Task statement.
Each line below has to be output exactly, from first to last.

######

-- ==== Sys2Proof/Machine/Twin.lean ====
section
/-! DEFINITION. The Twin: states, loss of the peer, detaching, pairing, the stream of records, refetches, the resilver (R398
to R427, R431, R432). -/

namespace Sys2Proof.Machine

/-! ### Digests and HELLO (R413, R421) -/

/-- The ACTIVE word at a STAGE offset of a page without indexed fields there. -/
def Mach.actWord (m : Mach) (fs : List Field) (i off : Nat) : Nat :=
  ((fs.filter fun f => f.off = off && f.count = 1 && f.staged).map fun f => m.act f i * 2 ^ f.lsb).sum

/-- The admission digest (R413). -/
def Mach.admDigest (m : Mach) : Nat :=
  crc32c ((List.range 16).flatMap fun a =>
    leBytes 8 (m.actWord Reg.Allotment.fields a 0x100) ++ leBytes 8 (m.actWord Reg.Allotment.fields a 0x108))

/-- The mirror digest (R413). -/
def Mach.mirrorDigest (m : Mach) : Nat :=
  crc32c ((m.st.tracts.filter fun e => tMirror e.2 && tMode e.2 != 0).flatMap fun e => leBytes 2 e.1 ++ [tMode e.2])

/-- The state that HELLO tells: 5 where the device was alone since it last was PAIRED, 0 where it has been OFF since then, else 1; 8 more once
it has a HELLO of the peer. -/
def Mach.helloState (m : Mach) : Nat :=
  (if m.fsm .twin = 6 then 6 else if m.twin.soloEpoch.isSome then 5 else if m.twin.lapsed then 0 else 1) + (if m.fsm .twin = 2 then 8 else 0)

/-- The HELLO of this device. -/
def Mach.hello (m : Mach) : Hello :=
  let mir := m.flag Reg.Twin.MIRROR_ACTIVE
  { serial := m.serial, role := m.rd Reg.Twin.ROLE, epoch := m.rd Reg.Twin.PAIR_EPOCH
    content := m.rd Reg.Twin.CONTENT_ID, peerContent := m.rd Reg.Twin.PEER_CONTENT_ID
    fresh := m.flag Reg.Twin.FRESH, st := m.helloState
    nlinks := ((List.range 8).filter fun l => (m.act Reg.Twin.TWIN_LINKS).testBit l).length
    adm := m.admDigest, mir := m.mirrorDigest, dpc := m.oneDpc.toNat, raw := m.st.rawGb
    sumOk := ((if mir then m else m.wr Reg.Twin.MIRROR_ACTIVE 1).recompute).fits }

/-- Send HELLO on a twin link that is UP. -/
def Mach.sendHello (m : Mach) : Mach :=
  match m.twinUp.head? with
  | some l => m.twNow l { op := 0x0F, hello := some m.hello }
  | none => m

/-- Show the digests. -/
def Mach.showDigests (m : Mach) : Mach :=
  (m.wr Reg.Twin.ADM_DIGEST m.admDigest).wr Reg.Twin.MIRROR_DIGEST m.mirrorDigest

/-- TWIN_HELLO_PERIODIC: in WAITING, SOLO and DETACHED, HELLO goes out every 1 ms (R421). -/
def twinHelloPeriodic (m : Mach) : Mach :=
  if !m.coreAway && (m.fsm .twin = 1 || m.fsm .twin = 5 || m.fsm .twin = 6) then m.showDigests.sendHello else m

def execTwinHelloPeriodic (t : Nat) (s : State) : Out := s.run t twinHelloPeriodic

/-! ### Losing the peer (R416 to R418, R427) -/

/-- What an acknowledgment completes (R104, R384). -/
def Mach.tokDone (m : Mach) (a : TokAct) : Mach :=
  match a with
  | .write p g => (m.modTag p g fun x => { x with point := true }).writePoint p g
  | .grant p g => m.rightGranted p g
  | .handover => m

/-- A refetch ends without success: step 4 is next (R238, R411). `why` is 0 for REFETCH_FAIL and 1 for no answer. -/
def Mach.refetchEnd (m : Mach) (r : Refetch) (why : Nat) : Mach :=
  let m := (m.modTwin fun x => { x with refetch := x.refetch.filter fun q => q.num != r.num }).inc Reg.Twin.REFETCH_FAIL
  match Tbl.find m.lev.chains r.chain with
  | some c => (m.event .twin 0 0x381A c.line why).chainFrom r.chain c 4
  | none => m

/-- A forwarded write enters this device's order point and completes (R408, R417). The write of a port that has dropped waits in its
RESERVED entry (R78). -/
def Mach.orderFwd (m : Mach) (f : FwdOut) : Mach :=
  match (m.merge? f.entry).bind fun e => e.logs.head? with
  | some w =>
    let m := m.nextOrder
    m.enterWrite f.entry f.line { w with order := m.order }
  | none =>
  match m.tag? f.port f.tag with
  | none => m.freeMerge f.entry
  | some x =>
    let m := m.nextOrder
    let w : WrLog := { order := m.order, data := x.data, mask := x.be, poison := x.poison }
    let m := (m.enterWrite f.entry f.line w).setTag f.port f.tag { x with point := true, fwd := false }
    m.writePoint f.port f.tag

/-- The requests of twin regions that waited for the peer seek their right here (R428). -/
def Mach.seekAgain (m : Mach) : Mach :=
  let ts := m.tagsWhere fun p x => p != 4 && x.st = .accepted && (match x.coh with | some c => !c.granted | none => false) &&
    tMirror (m.entryOf x.line)
  m.each (ts.filter fun e => !(m.shared.waits.any fun w => w.port = e.1 && w.tag = e.2.1)) fun m e => m.seekRight e.1 e.2.1

/-- The streams stop; what waited for them completes. Answers how many writes completed. -/
def Mach.endStream (m : Mach) : Mach × Nat :=
  let toks := m.twin.toks
  let fwd := m.twin.fwd
  let rs := m.twin.refetch
  let m := m.modTwin fun x => { x with
    want := [], held := [], rx := [], urx := [], toks := [], fwd := [], refetch := [], pend := none, ackWant := false
    credRet := 0, handover := false, peerAway := [], started := false, decided := none, hello := none }
  let m := m.each toks fun m t => m.tokDone t.2
  let m := (m.each fwd fun m f => m.orderFwd f).seekAgain
  let m := m.each rs fun m r => m.refetchEnd r 1
  (m.showTwinSource, (toks.filter fun t => match t.2 with | .write _ _ => true | _ => false).length + fwd.length)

######

Problem solution.
-- ==== Sys2Proof/Machine/Twin.lean ====
section
/-! DEFINITION. The Twin: states, loss of the peer, detaching, pairing, the stream of records, refetches, the resilver (R398
to R427, R431, R432). -/

namespace Sys2Proof.Machine

/-! ### Digests and HELLO (R413, R421) -/

/-- The ACTIVE word at a STAGE offset of a page without indexed fields there. -/
def Mach.actWord (m : Mach) (fs : List Field) (i off : Nat) : Nat :=
  ((fs.filter fun f => f.off = off && f.count = 1 && f.staged).map fun f => m.act f i * 2 ^ f.lsb).sum

/-- The admission digest (R413). -/
def Mach.admDigest (m : Mach) : Nat :=
  crc32c ((List.range 16).flatMap fun a =>
    leBytes 8 (m.actWord Reg.Allotment.fields a 0x100) ++ leBytes 8 (m.actWord Reg.Allotment.fields a 0x108))

/-- The mirror digest (R413). -/
def Mach.mirrorDigest (m : Mach) : Nat :=
  crc32c ((m.st.tracts.filter fun e => tMirror e.2 && tMode e.2 != 0).flatMap fun e => leBytes 2 e.1 ++ [tMode e.2])

/-- The state that HELLO tells: 5 where the device was alone since it last was PAIRED, 0 where it has been OFF since then, else 1; 8 more once
it has a HELLO of the peer. -/
def Mach.helloState (m : Mach) : Nat :=
  (if m.fsm .twin = 6 then 6 else if m.twin.soloEpoch.isSome then 5 else if m.twin.lapsed then 0 else 1) + (if m.fsm .twin = 2 then 8 else 0)

/-- The HELLO of this device. -/
def Mach.hello (m : Mach) : Hello :=
  let mir := m.flag Reg.Twin.MIRROR_ACTIVE
  { serial := m.serial, role := m.rd Reg.Twin.ROLE, epoch := m.rd Reg.Twin.PAIR_EPOCH
    content := m.rd Reg.Twin.CONTENT_ID, peerContent := m.rd Reg.Twin.PEER_CONTENT_ID
    fresh := m.flag Reg.Twin.FRESH, st := m.helloState
    nlinks := ((List.range 8).filter fun l => (m.act Reg.Twin.TWIN_LINKS).testBit l).length
    adm := m.admDigest, mir := m.mirrorDigest, dpc := m.oneDpc.toNat, raw := m.st.rawGb
    sumOk := ((if mir then m else m.wr Reg.Twin.MIRROR_ACTIVE 1).recompute).fits }

/-- Send HELLO on a twin link that is UP. -/
def Mach.sendHello (m : Mach) : Mach :=
  match m.twinUp.head? with
  | some l => m.twNow l { op := 0x0F, hello := some m.hello }
  | none => m

/-- Show the digests. -/
def Mach.showDigests (m : Mach) : Mach :=
  (m.wr Reg.Twin.ADM_DIGEST m.admDigest).wr Reg.Twin.MIRROR_DIGEST m.mirrorDigest

/-- TWIN_HELLO_PERIODIC: in WAITING, SOLO and DETACHED, HELLO goes out every 1 ms (R421). -/
def twinHelloPeriodic (m : Mach) : Mach :=
  if !m.coreAway && (m.fsm .twin = 1 || m.fsm .twin = 5 || m.fsm .twin = 6) then m.showDigests.sendHello else m

def execTwinHelloPeriodic (t : Nat) (s : State) : Out := s.run t twinHelloPeriodic

/-! ### Losing the peer (R416 to R418, R427) -/

/-- What an acknowledgment completes (R104, R384). -/
def Mach.tokDone (m : Mach) (a : TokAct) : Mach :=
  match a with
  | .write p g => (m.modTag p g fun x => { x with point := true }).writePoint p g
  | .grant p g => m.rightGranted p g
  | .handover => m

/-- A refetch ends without success: step 4 is next (R238, R411). `why` is 0 for REFETCH_FAIL and 1 for no answer. -/
def Mach.refetchEnd (m : Mach) (r : Refetch) (why : Nat) : Mach :=
  let m := (m.modTwin fun x => { x with refetch := x.refetch.filter fun q => q.num != r.num }).inc Reg.Twin.REFETCH_FAIL
  match Tbl.find m.lev.chains r.chain with
  | some c => (m.event .twin 0 0x381A c.line why).chainFrom r.chain c 4
  | none => m

/-- A forwarded write enters this device's order point and completes (R408, R417). The write of a port that has dropped waits in its
RESERVED entry (R78). -/
def Mach.orderFwd (m : Mach) (f : FwdOut) : Mach :=
  match (m.merge? f.entry).bind fun e => e.logs.head? with
  | some w =>
    let m := m.nextOrder
    m.enterWrite f.entry f.line { w with order := m.order }
  | none =>
  match m.tag? f.port f.tag with
  | none => m.freeMerge f.entry
  | some x =>
    let m := m.nextOrder
    let w : WrLog := { order := m.order, data := x.data, mask := x.be, poison := x.poison }
    let m := (m.enterWrite f.entry f.line w).setTag f.port f.tag { x with point := true, fwd := false }
    m.writePoint f.port f.tag

/-- The requests of twin regions that waited for the peer seek their right here (R428). -/
def Mach.seekAgain (m : Mach) : Mach :=
  let ts := m.tagsWhere fun p x => p != 4 && x.st = .accepted && (match x.coh with | some c => !c.granted | none => false) &&
    tMirror (m.entryOf x.line)
  m.each (ts.filter fun e => !(m.shared.waits.any fun w => w.port = e.1 && w.tag = e.2.1)) fun m e => m.seekRight e.1 e.2.1

/-- The streams stop; what waited for them completes. Answers how many writes completed. -/
def Mach.endStream (m : Mach) : Mach × Nat :=
  let toks := m.twin.toks
  let fwd := m.twin.fwd
  let rs := m.twin.refetch
  let m := m.modTwin fun x => { x with
    want := [], held := [], rx := [], urx := [], toks := [], fwd := [], refetch := [], pend := none, ackWant := false
    credRet := 0, handover := false, peerAway := [], started := false, decided := none, hello := none }
  let m := m.each toks fun m t => m.tokDone t.2
  let m := (m.each fwd fun m f => m.orderFwd f).seekAgain
  let m := m.each rs fun m r => m.refetchEnd r 1
  (m.showTwinSource, (toks.filter fun t => match t.2 with | .write _ _ => true | _ => false).length + fwd.length)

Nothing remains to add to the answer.